DIRECTIONS: Reproduce the entries below exactly, but only from the line containing "opExp2; rw [hr]; exact hz r" to the line containing "variable (mode gn", inclusive.

RECORDS SUPPLIED:
theorem value_sumFin : Claim.value (sumFin mode n1 m1 e1 n2 m2 e2) = some (Claim.num n1 m1 e1 + Claim.num n2 m2 e2) := by
  have hsum := sumFin_units n1 n2 m1 m2 e1 e2
  unfold sumFin
  extract_lets e t
  split
  · next h0 =>
    rw [← hsum, show signedMant n1 _ + signedMant n2 _ = 0 from h0]
    simp [Claim.value, Claim.num]
  · rw [← hsum, Claim.value, num_eq_signedMant, signedMant_natAbs]

/-- An exact zero sum has the sign of R102. -/
theorem sumFin_zero (h : Claim.num n1 m1 e1 + Claim.num n2 m2 e2 = 0) :
    ∃ e, sumFin mode n1 m1 e1 n2 m2 e2 = .fin (if n1 = n2 then n1 else decide (mode = 3)) 0 e false := by
  rw [← sumFin_units, mul_eq_zero_iff_right (by positivity), Int.cast_eq_zero] at h
  refine ⟨min e1 e2, ?_⟩
  simp only [sumFin, h, if_true]
  cases n1 <;> cases n2 <;> rfl

theorem opAdd_fin : opAdd mode gn (.fin n1 m1 e1) (.fin n2 m2 e2) = (sumFin mode n1 m1 e1 n2 m2 e2, 0) := rfl

theorem opMul_fin : opMul gn (.fin n1 m1 e1) (.fin n2 m2 e2) = (.fin (n1 != n2) (m1 * m2) (e1 + e2) false, 0) := rfl

theorem opFma_fin : opFma mode gn (.fin n1 m1 e1) (.fin n2 m2 e2) (.fin n3 m3 e3) =
    (sumFin mode (n1 != n2) (m1 * m2) (e1 + e2) n3 m3 e3, 0) := rfl

end

/-! Quotients and roots. -/

/-- The natural quotient a ÷ b lies below the exact one by less than one. -/
theorem natDiv_between {a b : Nat} (hb : b ≠ 0) : ((a / b : Nat) : ℚ) ≤ (a : ℚ) / b ∧ (a : ℚ) / b < ((a / b : Nat) : ℚ) + 1 ∧
    (((a / b : Nat) : ℚ) = (a : ℚ) / b ↔ a % b = 0) := by
  have hpos : (0 : ℚ) < b := by exact_mod_cast Nat.pos_of_ne_zero hb
  refine ⟨Nat.cast_div_le, ?_, ?_⟩
  · rw [div_lt_iff₀ hpos]
    exact_mod_cast Nat.lt_mul_of_div_lt (Nat.lt_succ_self _) (Nat.pos_of_ne_zero hb)
  · rw [eq_div_iff hpos.ne']
    norm_cast
    have := Nat.div_add_mod a b
    rw [mul_comm] at this
    omega

theorem opDiv_between (gn : Nat) (n1 n2 : Bool) (m1 m2 : Nat) (e1 e2 : Int) (h2 : m2 ≠ 0) :
    ∃ m e st, opDiv gn (.fin n1 m1 e1) (.fin n2 m2 e2) = (.fin (n1 != n2) m e st, 0) ∧
      Claim.num false m e ≤ Claim.num false m1 e1 / Claim.num false m2 e2 ∧
      Claim.num false m1 e1 / Claim.num false m2 e2 < Claim.num false (m + 1) e ∧
      (st = false ↔ Claim.num false m e = Claim.num false m1 e1 / Claim.num false m2 e2) := by
  let k := bitLen m2 + 80
  obtain ⟨hle, hlt, heq⟩ := natDiv_between (a := m1 * 2 ^ k) h2
  have hu : (0 : ℚ) < 2 ^ (e1 - e2 - k) := by positivity
  have hv : Claim.num false m1 e1 / Claim.num false m2 e2 = ((m1 * 2 ^ k : Nat) : ℚ) / m2 * 2 ^ (e1 - e2 - k) := by
    have hk : (2 : ℚ) ^ (e1 - e2 - k) = 2 ^ e1 / 2 ^ e2 / 2 ^ k := by rw [zpow_sub₀ two_ne_zero, zpow_sub₀ two_ne_zero, zpow_natCast]
    rw [num_false, num_false, hk]
    push_cast
    field_simp
  refine ⟨m1 * 2 ^ k / m2, e1 - e2 - k, m1 * 2 ^ k % m2 != 0, ?_, ?_, ?_, ?_⟩
  · simp only [opDiv, firstNaN, Option.map, if_neg h2, FVal.neg]
    rfl
  · rw [hv, num_false]
    gcongr
  · rw [hv, num_false]
    push_cast
    push_cast at hlt
    gcongr
  · rw [hv, num_false, mul_left_inj' hu.ne', heq]
    simp

theorem isqrtAux_eq_sqrt {k n : Nat} (h : n < 4 ^ k) : isqrtAux k n = Nat.sqrt n := by
  induction k generalizing n with
  | zero => simp_all [isqrtAux]
  | succ k ih =>
    have hd : n / 4 < 4 ^ k := by rw [pow_succ] at h; omega
    have hlo := Nat.sqrt_le' (n / 4)
    have hhi := Nat.lt_succ_sqrt' (n / 4)
    rw [isqrtAux, ih hd, Nat.eq_sqrt']
    generalize Nat.sqrt (n / 4) = r at hlo hhi
    have hn : 4 * (n / 4) ≤ n ∧ n < 4 * (n / 4) + 4 := by omega
    split
    · constructor <;> nlinarith
    · constructor <;> nlinarith

theorem lt_two_pow_bitLen (m : Nat) : m < 2 ^ bitLen m := by
  unfold bitLen
  split
  · omega
  · exact Nat.lt_log2_self

theorem two_pow_le_of_bitLen {m : Nat} (h : m ≠ 0) : 2 ^ bitLen m ≤ 2 * m := by
  rw [bitLen, if_neg h, pow_succ, mul_comm]
  have := Nat.log2_self_le h
  omega

theorem isqrt_eq_sqrt (n : Nat) : isqrt n = Nat.sqrt n := by
  refine isqrtAux_eq_sqrt ((lt_two_pow_bitLen n).trans_le ?_)
  rw [show 4 = 2 ^ 2 from rfl, ← pow_mul]
  exact Nat.pow_le_pow_right (by decide) (by omega)

/-- An even exponent is the square of half of it. -/
theorem two_zpow_even {e : Int} (h : e % 2 = 0) : (2 : ℚ) ^ e = ((2 : ℚ) ^ (e / 2)) ^ 2 := by
  rw [← zpow_natCast, ← zpow_mul]
  congr 1
  push_cast
  omega

/-- The root of m × 2^e with an even exponent, kept to whole units. -/
theorem sqrt_between (m : Nat) {e : Int} (he : e % 2 = 0) : let r := isqrt m
    Claim.num false r (e / 2) ^ 2 ≤ Claim.num false m e ∧ Claim.num false m e < Claim.num false (r + 1) (e / 2) ^ 2 ∧
      ((r * r != m) = false ↔ Claim.num false r (e / 2) ^ 2 = Claim.num false m e) := by
  intro r
  have hr : r = Nat.sqrt m := isqrt_eq_sqrt m
  have hu : (0 : ℚ) < (2 ^ (e / 2)) ^ 2 := by positivity
  simp only [num_false, two_zpow_even he, mul_pow]
  refine ⟨?_, ?_, ?_⟩
  · gcongr
    exact_mod_cast hr ▸ Nat.sqrt_le' m
  · gcongr
    exact_mod_cast hr ▸ Nat.lt_succ_sqrt' m
  · rw [mul_left_inj' hu.ne', bne_eq_false_iff_eq, ← pow_two]
    norm_cast

/-- The reciprocal root of m × 2^e with an even exponent, kept to units of 2^(−e/2 − h). -/
theorem rsqrt_between {m : Nat} (hm : m ≠ 0) {e : Int} (he : e % 2 = 0) (h : Nat) : let r := isqrt (2 ^ (2 * h) / m)
    Claim.num false r (-(e / 2) - h) ^ 2 * Claim.num false m e ≤ 1 ∧ 1 < Claim.num false (r + 1) (-(e / 2) - h) ^ 2 * Claim.num false m e ∧
      ((r * r * m != 2 ^ (2 * h)) = false ↔ Claim.num false r (-(e / 2) - h) ^ 2 * Claim.num false m e = 1) := by
  intro r
  have hr : r = Nat.sqrt (2 ^ (2 * h) / m) := isqrt_eq_sqrt _
  have hm0 : 0 < m := Nat.pos_of_ne_zero hm
  have hlo : r ^ 2 * m ≤ 2 ^ (2 * h) := (Nat.le_div_iff_mul_le hm0).1 (hr ▸ Nat.sqrt_le' _)
  have hhi : 2 ^ (2 * h) < (r + 1) ^ 2 * m := (Nat.div_lt_iff_lt_mul hm0).1 (hr ▸ Nat.lt_succ_sqrt' _)
  have hpos : (0 : ℚ) < 2 ^ (2 * h) := by positivity
  have hscale : ∀ x : Nat, Claim.num false x (-(e / 2) - h) ^ 2 * Claim.num false m e = ((x ^ 2 * m : Nat) : ℚ) / 2 ^ (2 * h) := fun x => by
    have hu : (2 : ℚ) ^ (-(e / 2) - h) = (2 ^ (e / 2))⁻¹ / 2 ^ h := by rw [zpow_sub₀ two_ne_zero, zpow_neg, zpow_natCast]
    rw [num_false, num_false, two_zpow_even he, hu]
    push_cast
    field_simp
    ring
  rw [hscale, hscale, div_le_one hpos, one_lt_div hpos, div_eq_one_iff_eq hpos.ne', bne_eq_false_iff_eq, ← pow_two]
  refine ⟨by exact_mod_cast hlo, by exact_mod_cast hhi, ?_⟩
  norm_cast

/-- Doubling the units of an odd exponent makes it even. -/
theorem num_halved (m k : Nat) (e : Int) : Claim.num false (m * 2 ^ k) (e - k) = Claim.num false m e := by
  rw [num_false, num_false, zpow_sub₀ two_ne_zero, zpow_natCast]
  push_cast
  field_simp

theorem opSqrt_between (gn : Nat) {m1 : Nat} (e1 : Int) (h : m1 ≠ 0) : let v := Claim.num false m1 e1
    ∃ m e st, opSqrt gn (.fin false m1 e1) = (.fin false m e st, 0) ∧ Claim.num false m e ^ 2 ≤ v ∧ v < Claim.num false (m + 1) e ^ 2 ∧
      (st = false ↔ Claim.num false m e ^ 2 = v) := by
  intro v
  by_cases he : e1 % 2 = 0
  · refine ⟨isqrt (m1 * 2 ^ 160), (e1 - 160) / 2, isqrt (m1 * 2 ^ 160) * isqrt (m1 * 2 ^ 160) != m1 * 2 ^ 160, ?_, ?_⟩
    · simp only [opSqrt, firstNaN, Option.map, if_neg h, he, if_true, Bool.false_eq_true, if_false]
    · have := sqrt_between (m1 * 2 ^ 160) (e := e1 - 160) (by omega)
      rwa [show Claim.num false (m1 * 2 ^ 160) (e1 - 160) = v from num_halved m1 160 e1] at this
  · refine ⟨isqrt (m1 * 2 ^ 161), (e1 - 161) / 2, isqrt (m1 * 2 ^ 161) * isqrt (m1 * 2 ^ 161) != m1 * 2 ^ 161, ?_, ?_⟩
    · simp only [opSqrt, firstNaN, Option.map, if_neg h, if_neg he, Bool.false_eq_true, if_false]
    · have := sqrt_between (m1 * 2 ^ 161) (e := e1 - 161) (by omega)
      rwa [show Claim.num false (m1 * 2 ^ 161) (e1 - 161) = v from num_halved m1 161 e1] at this

theorem opRsqrt_between (gn : Nat) {m1 : Nat} (e1 : Int) (h : m1 ≠ 0) : let v := Claim.num false m1 e1
    ∃ m e st, opRsqrt gn (.fin false m1 e1) = (.fin false m e st, 0) ∧ Claim.num false m e ^ 2 * v ≤ 1 ∧
      1 < Claim.num false (m + 1) e ^ 2 * v ∧ (st = false ↔ Claim.num false m e ^ 2 * v = 1) := by
  intro v
  have hk : ∀ b : Nat, 2 * b / 2 = b := fun b => by omega
  by_cases he : e1 % 2 = 0
  · refine ⟨isqrt (2 ^ (2 * (bitLen m1 + 80)) / m1), -(e1 / 2) - (bitLen m1 + 80 : Nat), _, ?_, rsqrt_between h he (bitLen m1 + 80)⟩
    simp only [opRsqrt, firstNaN, Option.map, if_neg h, he, if_true, Bool.false_eq_true, if_false, hk]
  · let r := isqrt (2 ^ (2 * (bitLen (m1 * 2) + 80)) / (m1 * 2))
    refine ⟨r, -((e1 - 1) / 2) - (bitLen (m1 * 2) + 80 : Nat), r * r * (m1 * 2) != 2 ^ (2 * (bitLen (m1 * 2) + 80)), ?_, ?_⟩
    · simp only [opRsqrt, firstNaN, Option.map, if_neg h, if_neg he, Bool.false_eq_true, if_false, hk]
      rfl
    · have := rsqrt_between (m := m1 * 2) (by omega) (e := e1 - 1) (by omega) (bitLen (m1 * 2) + 80)
      rwa [show Claim.num false (m1 * 2) (e1 - 1) = v from num_halved m1 1 e1] at this

/-! NaN operands. -/

theorem firstNaN_of_first {pre post : List FVal} {b : Nat} {sig : Bool} (h : ∀ v ∈ pre, v.isNaN = false) :
    firstNaN (pre ++ .nan b sig :: post) = some (.nan (quieten b), flagIf fNV ((pre ++ .nan b sig :: post).any FVal.isSig)) := by
  induction pre with
  | nil => simp [firstNaN, FVal.isSig]
  | cons x r ih =>
    have hx : x.isNaN = false := h x (by simp)
    have hr := ih fun v hv => h v (by simp [hv])
    cases x with
    | nan b s => cases hx
    | inf n => simp [firstNaN, hr, FVal.isSig, flagIf]
    | fin n m e => simp [firstNaN, hr, FVal.isSig, flagIf]

/-- An operation that answers a NaN operand with the first one follows rule 1 of R119. -/
theorem nanRule_of_firstNaN {l : List FVal} {also : Bool} {r : ExactF}
    (h : ∀ x, firstNaN l = some x → r = (x.1, x.2 ||| flagIf fNV also)) : Claim.nanRule l also r := by
  rintro pre b sig post rfl hpre
  rw [h _ (firstNaN_of_first hpre)]
  generalize (pre ++ .nan b sig :: post).any FVal.isSig = sg
  cases sg <;> cases also <;> simp [flagIf]

theorem nanRules (mode gn : Nat) (x y c : FVal) : Claim.nanRule [x, y] false (opAdd mode gn x y) ∧ Claim.nanRule [x, y] false (opMul gn x y) ∧
    Claim.nanRule [x, y] false (opDiv gn x y) ∧
    Claim.nanRule [x, y, c] ((x.isInf && y.isZero) || (y.isInf && x.isZero)) (opFma mode gn x y c) ∧ Claim.nanRule [x] false (opSqrt gn x) ∧
    Claim.nanRule [x] false (opRsqrt gn x) ∧ Claim.nanRule [x] false (opExp2 x) ∧ Claim.nanRule [x] false (opLog2 gn x) := by
  have hz : ∀ x : ExactF, x = (x.1, x.2 ||| flagIf fNV false) := fun x => by simp [flagIf]
  refine ⟨?_, ?_, ?_, ?_, ?_, ?_, ?_, ?_⟩ <;> refine nanRule_of_firstNaN fun r hr => ?_
  · unfold opAdd; rw [hr]; exact hz r
  · unfold opMul; rw [hr]; exact hz r
  · unfold opDiv; rw [hr]; exact hz r
  · unfold opFma; rw [hr]
  · unfold opSqrt; rw [hr]; exact hz r
  · unfold opRsqrt; rw [hr]; exact hz r
  · unfold opExp2; rw [hr]; exact hz r
  · unfold opLog2; rw [hr]; exact hz r

/-! Infinities, zeros and powers of two (Table 55). -/

section
variable (mode gn : Nat) (n n' : Bool) {m : Nat} (e e' : Int)

theorem opAdd_inf_inf : opAdd mode gn (.inf n) (.inf n') = if n = n' then (.inf n, 0) else (.nan gn, fNV) := by
  cases n <;> cases n' <;> rfl

theorem opMul_inf_fin (h : m ≠ 0) : opMul gn (.inf n) (.fin n' m e') = (.inf (n != n'), 0) := by
  have hz : (m == 0) = false := by simpa using h
  simp [opMul, firstNaN, mulNum, FVal.isZero, FVal.neg, FVal.exact, hz]

theorem opMul_fin_inf (h : m ≠ 0) : opMul gn (.fin n' m e') (.inf n) = (.inf (n != n'), 0) := by
  have hz : (m == 0) = false := by simpa using h
  simp [opMul, firstNaN, mulNum, FVal.isZero, FVal.neg, FVal.exact, hz, Bool.xor_comm]

theorem firstNaN_none {l : List FVal} (h : ∀ v ∈ l, v.isNaN = false) : firstNaN l = none := by
  induction l with
  | nil => rfl
  | cons x r ih =>
    have hx : x.isNaN = false := h x (by simp)
    have hr := ih fun v hv => h v (by simp [hv])
    cases x with
    | nan b s => cases hx
    | inf n => simp [firstNaN, hr]
    | fin n m e => simp [firstNaN, hr]

/-- A fused product-sum of operands that are no NaN. -/
theorem opFma_of_mulNum {x y c : FVal} (hx : x.isNaN = false) (hy : y.isNaN = false) (hc : c.isNaN = false) :
    opFma mode gn x y c = (mulNum x y).elim (.nan gn, fNV) (fun p => addNum mode gn p c) := by
  have h : firstNaN [x, y, c] = none := firstNaN_none (by simp [hx, hy, hc])
  unfold opFma
  rw [h]
  cases mulNum x y <;> rfl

RESULT:
  · unfold opExp2; rw [hr]; exact hz r
  · unfold opLog2; rw [hr]; exact hz r

/-! Infinities, zeros and powers of two (Table 55). -/

section
variable (mode gn : Nat) (n n' : Bool) {m : Nat} (e e' : Int)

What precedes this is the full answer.